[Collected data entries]
^^^^

/-! ### The step -/

theorem exec_moves {i : Instr} {s t : State} (h : exec i s = .next t) : s.Moves t := by
  cases i
  case hostRequest r =>
    change execHostRequest r s = _ at h
    unfold execHostRequest at h
    split at h
    · refine lineEvent_moves _ (fun x => ?_) h
      split
      · exact .refl
      · exact intake_moves x r
    · cases h
  case heldRequestRetaken => exact lineEvent_moves _ retakeHeld_moves h
  case leaveOrdered i => exact lineEvent_moves _ (fun x => whenever_moves x _ _ (leaveOrdered_moves x i)) h
  case drainComplete t => exact lineEvent_moves _ (fun x => whenever_moves x _ _ (drain_moves x t)) h
  case slotIssue p => exact lineEvent_moves _ (fun x => issueSlots_moves x p) h
  case unwindTakeGroup => exact lineEvent_moves _ (fun x => engineEvent_moves x State.engineTakes fun _ _ => engineTakes_moves) h
  case groupSettled => exact lineEvent_moves _ (fun x => engineEvent_moves x State.engineSettles fun _ _ => engineSettles_moves) h
  case storesCleared => exact lineEvent_moves _ (fun x => engineEvent_moves x State.engineReads fun _ _ => engineReads_moves) h
  case tick => exact lineEvent_moves _ tick_moves h
  case ageExpiry t => exact lineEvent_moves _ (fun x => whenever_moves x _ _ (expire_moves x t)) h
  case arrayTimeout n => exact lineEvent_moves _ (fun x => timeOutNumber_moves x n) h
  case requestHandedOver => exact lineEvent_moves State.handOver (fun _ => moves_outputs rfl) h
  case quietCondition => exact lineEvent_moves _ (fun x => State.Move.quiets.moves) h
  case pfwAssert => exact event_moves _ powerFail_moves h
  case resetLineAssert low => exact event_moves _ (fun x => (State.Move.resets low).moves) h
  case resetLineRelease pfw low => exact event_moves _ (fun x => releaseReset_moves x pfw low) h
  case discardedFrameEnds =>
    exact event_moves (fun x => { x with link := x.link.discardEnds }) (fun _ => moves_outputs rfl) h
  case readFrame | writeFrame | badKindFrame | start | format | quiesce | resume | stop | forceUnwind | retryUnwind
      | clearIncidents | softReset | unknownCommand =>
    exact event_moves _ (fun x => linkFrame_moves x _ _ _) h
  all_goals exact lineEvent_moves _ (fun x => takeResponse_moves x _ _) h

/-- Every step is a run of moves. -/
theorem step_moves {s t : State} (h : step s = .next t) : s.Moves t := by
  unfold step at h
  split at h
  · unfold clockPeriod at h
    split at h
    · cases h; exact .refl
    · split at h
      · cases h; exact moves_outputs rfl
      · exact exec_moves h
  · rename_i c rest _
    exact (moves_outputs (s := s) (t := { s with pending := rest }) rfl).trans (exec_moves h)

end Sys2Proof.Machine
end

section
/-! O56: the bounds of the incident list, the configuration, the request table and the claim table, move by move. -/

namespace Sys2Proof.Machine

/-! ### What the composite moves leave -/

/-- What a new claim changes of the tables: a claim, a group, a partition and the sequence counter. -/
theorem takeClaim_only (s : State) (t : Tag) (line : Addr) : ∃ c : Claim, ∃ g x n, c.line = line ∧ c.tag = t ∧
    s.takeClaim t line =
      { s with claims := s.claims ++ [c], groups := g, partitions := x, seqCounter := n } := by
  unfold State.takeClaim
  dsimp only
  split <;> exact ⟨_, _, _, _, rfl, rfl, rfl⟩

theorem removeClaim_only (s : State) (t : Tag) (line : Addr) : ∃ l g, l.Sublist s.claims ∧
    s.removeClaim t line = { s with claims := l, groups := g } := by
  unfold State.removeClaim
  split
  · split
    · exact ⟨_, _, List.filter_sublist, rfl⟩
    · exact ⟨_, _, .refl _, rfl⟩
  · exact ⟨_, _, .refl _, rfl⟩

theorem quietTest_only (s : State) : ∃ c f, s.quietTest = { s with controller := c, flags := f } := by
  unfold State.quietTest
  split <;> exact ⟨_, _, rfl⟩

/-- The scanner takes a partition, or recovery succeeds: the partitions, the scanner and the array requests change, or
the claim table is emptied. -/
theorem takeFirst_only (s : State) (f : PartId → Bool) :
    (∃ x sc o n, s.takeFirst f = { s with partitions := x, scanner := sc, outstanding := o, issueCounter := n }) ∨
      ∃ c m, s.takeFirst f =
        { s with controller := .active, scanner := .cleared, claims := [], seqCounter := 1, cmdStatus := c, flags := m } := by
  unfold State.takeFirst
  split
  · exact .inl ⟨_, _, _, _, rfl⟩
  · exact .inr ⟨_, _, rfl⟩

/-! ### The incident list -/

theorem log_incidentsBounded (s : State) (i : Incident) (h : s.incidentsBounded) : (s.log i).incidentsBounded := by
  obtain ⟨h8, hd⟩ := h
  unfold State.log
  dsimp only
  split
  · rename_i hl
    exact ⟨by simpa [Config.incidentEntries] using hl, hd⟩
  · exact ⟨by simp [State.raise, Config.incidentEntries], by simp [State.raise]⟩

theorem move_incidentsBounded {s t : State} (hm : s.Move t) (h : s.incidentsBounded) : t.incidentsBounded := by
  cases hm
  case outputs ht =>
    rw [State.incidentsBounded, show t.incidents = s.incidents from congrArg Tables.incidents ht,
      show t.dropped = s.dropped from congrArg Tables.dropped ht]
    exact h
  case configures ht _ =>
    rw [State.incidentsBounded, show t.incidents = s.incidents from congrArg Tables.incidents ht,
      show t.dropped = s.dropped from congrArg Tables.dropped ht]
    exact h
  case logs i => exact log_incidentsBounded s i h
  case claims u line _ _ _ _ =>
    obtain ⟨c, g, x, n, -, -, he⟩ := takeClaim_only s u line
    rw [he]; exact h
  case removes u line =>
    obtain ⟨l, g, -, he⟩ := removeClaim_only s u line
    rw [he]; exact h
  case quiets =>
    obtain ⟨c, f, he⟩ := quietTest_only s
    rw [he]; exact h
  case readies =>
    obtain ⟨x, sc, o, n, he⟩ | ⟨c, m, he⟩ := takeFirst_only _ _ <;> rw [he] <;> exact h
  case starts =>
    obtain ⟨x, sc, o, n, he⟩ | ⟨c, m, he⟩ := takeFirst_only _ _ <;> rw [he] <;> exact h
  case clearsIncidents => exact ⟨Nat.zero_le _, Nat.zero_le _⟩
  case resets => exact ⟨Nat.zero_le _, Nat.zero_le _⟩
  all_goals exact h

/-! ### The configuration -/

theorem configInRange_of_configuration {s t : State} (hc : t.configuration = s.configuration) (h : s.configInRange) :
    t.configInRange := by
  have hl : t.claimLimit = s.claimLimit := congrArg Configuration.claimLimit hc
  have hd : t.tickDivider = s.tickDivider := congrArg Configuration.tickDivider hc
  have hg : t.geometry = s.geometry := congrArg Configuration.geometry hc
  have hr : t.regions = s.regions := congrArg Configuration.regions hc
  rw [State.configInRange, hl, hd, hg, hr]
  exact h

theorem reset_configInRange : State.reset.configInRange := by
  refine ⟨by decide, by decide, by decide, fun p => ?_, fun r => ?_⟩
  · simp [State.reset]
  · simp [State.reset, Region.cleared]

theorem move_configInRange {s t : State} (hm : s.Move t) (h : s.configInRange) : t.configInRange := by
  cases hm
  case outputs ht => exact configInRange_of_configuration (congrArg Tables.configuration ht) h
  case configures _ hr => exact hr h
  case resets => exact configInRange_of_configuration (s := .reset) rfl reset_configInRange
  case logs i => exact configInRange_of_configuration (congrArg Setup.configuration (log_setup s i)) h
  case claims u line _ _ _ _ =>
    exact configInRange_of_configuration (congrArg Setup.configuration (takeClaim_setup s u line)) h
  case removes u line =>
    exact configInRange_of_configuration (congrArg Setup.configuration (removeClaim_setup s u line)) h
  case quiets => exact configInRange_of_configuration (congrArg Setup.configuration (quietTest_setup s)) h
  case readies =>
    exact configInRange_of_configuration (congrArg Setup.configuration (takeFirst_setup _ _)) h
  case starts =>
    exact configInRange_of_configuration (congrArg Setup.configuration (takeFirst_setup _ _)) h
  all_goals exact h

/-! ### The request table -/

theorem move_entriesNumbered {s t : State} (hm : s.Move t) (h : s.entriesNumbered) : t.entriesNumbered := by
  cases hm
  case outputs ht =>
    rw [State.entriesNumbered, show t.requests = s.requests from congrArg Tables.requests ht]; exact h
  case configures ht _ =>
    rw [State.entriesNumbered, show t.requests = s.requests from congrArg Tables.requests ht]; exact h
  case logs i =>
    obtain ⟨a, d, f, he⟩ := log_only i s
    rw [he]; exact h
  case fates l hl => exact h.sublist hl
  case admits e hf =>
    unfold State.entriesNumbered State.addEntry
    rw [List.map_append, List.nodup_append]
    refine ⟨h, by simp, fun x hx y hy => ?_⟩
    obtain ⟨z, hz, rfl⟩ := List.mem_map.mp hx
    simp only [List.map_cons, List.map_nil, List.mem_singleton] at hy
    exact hy ▸ hf z hz
  case claims u line _ _ _ _ =>
    obtain ⟨c, g, x, n, -, -, he⟩ := takeClaim_only s u line
    rw [he]; exact h
  case releases u => exact h.sublist (fates_map _ _ fun x => by split <;> rfl)
  case removes u line =>
    obtain ⟨l, g, -, he⟩ := removeClaim_only s u line
    rw [he]; exact h
  case quiets =>
    obtain ⟨c, f, he⟩ := quietTest_only s
    rw [he]; exact h
  case readies =>
    obtain ⟨x, sc, o, n, he⟩ | ⟨c, m, he⟩ := takeFirst_only _ _ <;> rw [he] <;> exact h
  case starts =>
    obtain ⟨x, sc, o, n, he⟩ | ⟨c, m, he⟩ := takeFirst_only _ _ <;> rw [he] <;> exact h
  case clears => exact List.nodup_nil
  case resets => exact List.nodup_nil
  all_goals exact h

/-! ### The claim table -/

theorem claimsByLine_of_sublist {s t : State} (hs : t.claims.Sublist s.claims) (h : s.claimsByLine) : t.claimsByLine :=
  ⟨hs.length_le.trans h.1, h.2.sublist (hs.map _)⟩

/-- The checks of a new claim leave room in the claim table (R34). -/
theorem claims_room {s : State} {t : Tag} (h : s.claimRefusal t = none) : s.claims.length < 1024 := by
  unfold State.claimRefusal at h
  dsimp only at h
  split at h
  · cases h
  · split at h
    · cases h
    · split at h
      · cases h
      · rename_i hl
        exact Nat.lt_of_not_le hl

theorem line_unclaimed {s : State} {line : Addr} (h : s.claimOf line = none) : line ∉ s.claims.map (·.line) := by
  simpa [State.claimOf, List.find?_eq_none] using h

theorem move_claimsByLine {s t : State} (hm : s.Move t) (h : s.claimsByLine) : t.claimsByLine := by
  cases hm
  case outputs ht =>
    rw [State.claimsByLine, show t.claims = s.claims from congrArg Tables.claims ht]; exact h
  case configures ht _ =>
    rw [State.claimsByLine, show t.claims = s.claims from congrArg Tables.claims ht]; exact h
  case logs i =>
    obtain ⟨a, d, f, he⟩ := log_only i s
    rw [he]; exact h
  case logsClaims f hl _ =>
    refine ⟨(List.length_map f).trans_le h.1, ?_⟩
    change ((s.claims.map f).map _).Nodup
    rw [List.map_map, show ((fun c : Claim => c.line) ∘ f) = (·.line) from funext hl]
    exact h.2
  case claims u line hc hr _ _ =>
    obtain ⟨c, g, x, n, rfl, -, he⟩ := takeClaim_only s u line
    rw [he]
    refine ⟨by simpa using claims_room hr, ?_⟩
    change ((s.claims ++ [c]).map _).Nodup
    rw [List.map_append, List.nodup_append]
    refine ⟨h.2, by simp, fun a ha b hb hab => ?_⟩
    simp only [List.map_cons, List.map_nil, List.mem_singleton] at hb
    exact line_unclaimed hc (hb ▸ hab ▸ ha)
  case releases u => exact claimsByLine_of_sublist List.filter_sublist h
  case removes u line =>
    obtain ⟨l, g, hl, he⟩ := removeClaim_only s u line
    rw [he]; exact claimsByLine_of_sublist (s := s) hl h
  case quiets =>
    obtain ⟨c, f, he⟩ := quietTest_only s
    rw [he]; exact h
  case readies =>
    obtain ⟨x, sc, o, n, he⟩ | ⟨c, m, he⟩ := takeFirst_only _ _ <;> rw [he]
    · exact h
    · exact claimsByLine_of_sublist (s := s) (List.nil_sublist _) h
  case starts =>
    obtain ⟨x, sc, o, n, he⟩ | ⟨c, m, he⟩ := takeFirst_only _ _ <;> rw [he]
    · exact h
    · exact claimsByLine_of_sublist (s := s) (List.nil_sublist _) h
  case clears => exact claimsByLine_of_sublist (List.nil_sublist _) h
  case resets => exact claimsByLine_of_sublist (List.nil_sublist _) h
  all_goals exact h

/-- Settles O56, move by move. -/
theorem stepKeepsBounds : Obligations.StepKeepsBounds := by
  intro s t h
  have moves := step_moves h
  exact ⟨moves.keeps fun _ _ => move_incidentsBounded, moves.keeps fun _ _ => move_configInRange,
    moves.keeps fun _ _ => move_entriesNumbered, moves.keeps fun _ _ => move_claimsByLine⟩

end Sys2Proof.Machine
end

section
/-! O57: the group table, the claim table and the waiting order, move by move. -/

namespace Sys2Proof.Machine

/-! ### The sequence counter passes every carried value (R2) -/

theorem nextSequence_toNat (v : Word) (h : v ≠ 0) : (nextSequence v).toNat - 1 = (v.toNat - 1 + 1) % (2 ^ 32 - 1) ∧
    nextSequence v ≠ 0 := by
  unfold nextSequence
  split
  · subst_vars; decide
  · constructor <;> bv_omega

theorem nextSequence_iterate (v : Word) (h : v ≠ 0) (n : Nat) :
    ((nextSequence^[n]) v).toNat - 1 = (v.toNat - 1 + n) % (2 ^ 32 - 1) ∧ (nextSequence^[n]) v ≠ 0 := by
  induction n with
  | zero =>
    have := v.isLt
    exact ⟨by simp only [Function.iterate_zero, id]; bv_omega, h⟩
  | succ n ih =>
    rw [Function.iterate_succ_apply']
    obtain ⟨hn, h0⟩ := nextSequence_toNat _ ih.2
    exact ⟨by rw [hn, ih.1]; omega, h0⟩

/-- The values that the counter runs through differ from one another, until it comes round. -/
theorem nextSequence_injective (v : Word) (h : v ≠ 0) {m n : Nat} (hm : m < 2 ^ 32 - 1) (hn : n < 2 ^ 32 - 1)
    (he : (nextSequence^[m]) v = (nextSequence^[n]) v) : m = n := by
  have h1 := (nextSequence_iterate v h m).1
  rw [he, (nextSequence_iterate v h n).1] at h1
  have := v.isLt
  omega

/-- Where the counter stops at a carried value, it has passed carried values only. -/
theorem skipCarried_carried (carried : Word → Bool) : ∀ (fuel : Nat) (v : Word),
    carried (skipCarried carried fuel v) = true → ∀ n ≤ fuel, carried ((nextSequence^[n]) v) = true
  | 0, v, h, n, hn => by
    obtain rfl : n = 0 := by omega
    exact h
  | fuel + 1, v, h, n, hn => by
    unfold skipCarried at h
    split at h
    · rename_i hv
      cases n with
      | zero => exact hv
      | succ n =>
        rw [Function.iterate_succ_apply]
        exact skipCarried_carried carried fuel _ h n (by omega)
    · exact absurd h ‹_›

theorem skipCarried_ne_zero (carried : Word → Bool) : ∀ (fuel : Nat) (v : Word), v ≠ 0 →
    skipCarried carried fuel v ≠ 0
  | 0, _, h => h
  | fuel + 1, v, h => by
    unfold skipCarried
    split
    · exact skipCarried_ne_zero carried fuel _ (nextSequence_toNat v h).2
    · exact h

/-- The sequences that groups and spans carry. -/
def State.carriedList (s : State) : List Word :=
  s.groups.toList.filterMap (·.sequence) ++ s.partitions.toList.flatMap (fun x => x.spans.filterMap (·.sequence))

^^^^

Task to carry out >>
The answer must be a verbatim transcription of the entries above, from the first line through the line that contains "exact event_moves _ (fun x => linkFrame_moves", and nothing more.

Solution below >>
/-! ### The step -/

theorem exec_moves {i : Instr} {s t : State} (h : exec i s = .next t) : s.Moves t := by
  cases i
  case hostRequest r =>
    change execHostRequest r s = _ at h
    unfold execHostRequest at h
    split at h
    · refine lineEvent_moves _ (fun x => ?_) h
      split
      · exact .refl
      · exact intake_moves x r
    · cases h
  case heldRequestRetaken => exact lineEvent_moves _ retakeHeld_moves h
  case leaveOrdered i => exact lineEvent_moves _ (fun x => whenever_moves x _ _ (leaveOrdered_moves x i)) h
  case drainComplete t => exact lineEvent_moves _ (fun x => whenever_moves x _ _ (drain_moves x t)) h
  case slotIssue p => exact lineEvent_moves _ (fun x => issueSlots_moves x p) h
  case unwindTakeGroup => exact lineEvent_moves _ (fun x => engineEvent_moves x State.engineTakes fun _ _ => engineTakes_moves) h
  case groupSettled => exact lineEvent_moves _ (fun x => engineEvent_moves x State.engineSettles fun _ _ => engineSettles_moves) h
  case storesCleared => exact lineEvent_moves _ (fun x => engineEvent_moves x State.engineReads fun _ _ => engineReads_moves) h
  case tick => exact lineEvent_moves _ tick_moves h
  case ageExpiry t => exact lineEvent_moves _ (fun x => whenever_moves x _ _ (expire_moves x t)) h
  case arrayTimeout n => exact lineEvent_moves _ (fun x => timeOutNumber_moves x n) h
  case requestHandedOver => exact lineEvent_moves State.handOver (fun _ => moves_outputs rfl) h
  case quietCondition => exact lineEvent_moves _ (fun x => State.Move.quiets.moves) h
  case pfwAssert => exact event_moves _ powerFail_moves h
  case resetLineAssert low => exact event_moves _ (fun x => (State.Move.resets low).moves) h
  case resetLineRelease pfw low => exact event_moves _ (fun x => releaseReset_moves x pfw low) h
  case discardedFrameEnds =>
    exact event_moves (fun x => { x with link := x.link.discardEnds }) (fun _ => moves_outputs rfl) h
  case readFrame | writeFrame | badKindFrame | start | format | quiesce | resume | stop | forceUnwind | retryUnwind
      | clearIncidents | softReset | unknownCommand =>
    exact event_moves _ (fun x => linkFrame_moves x _ _ _) h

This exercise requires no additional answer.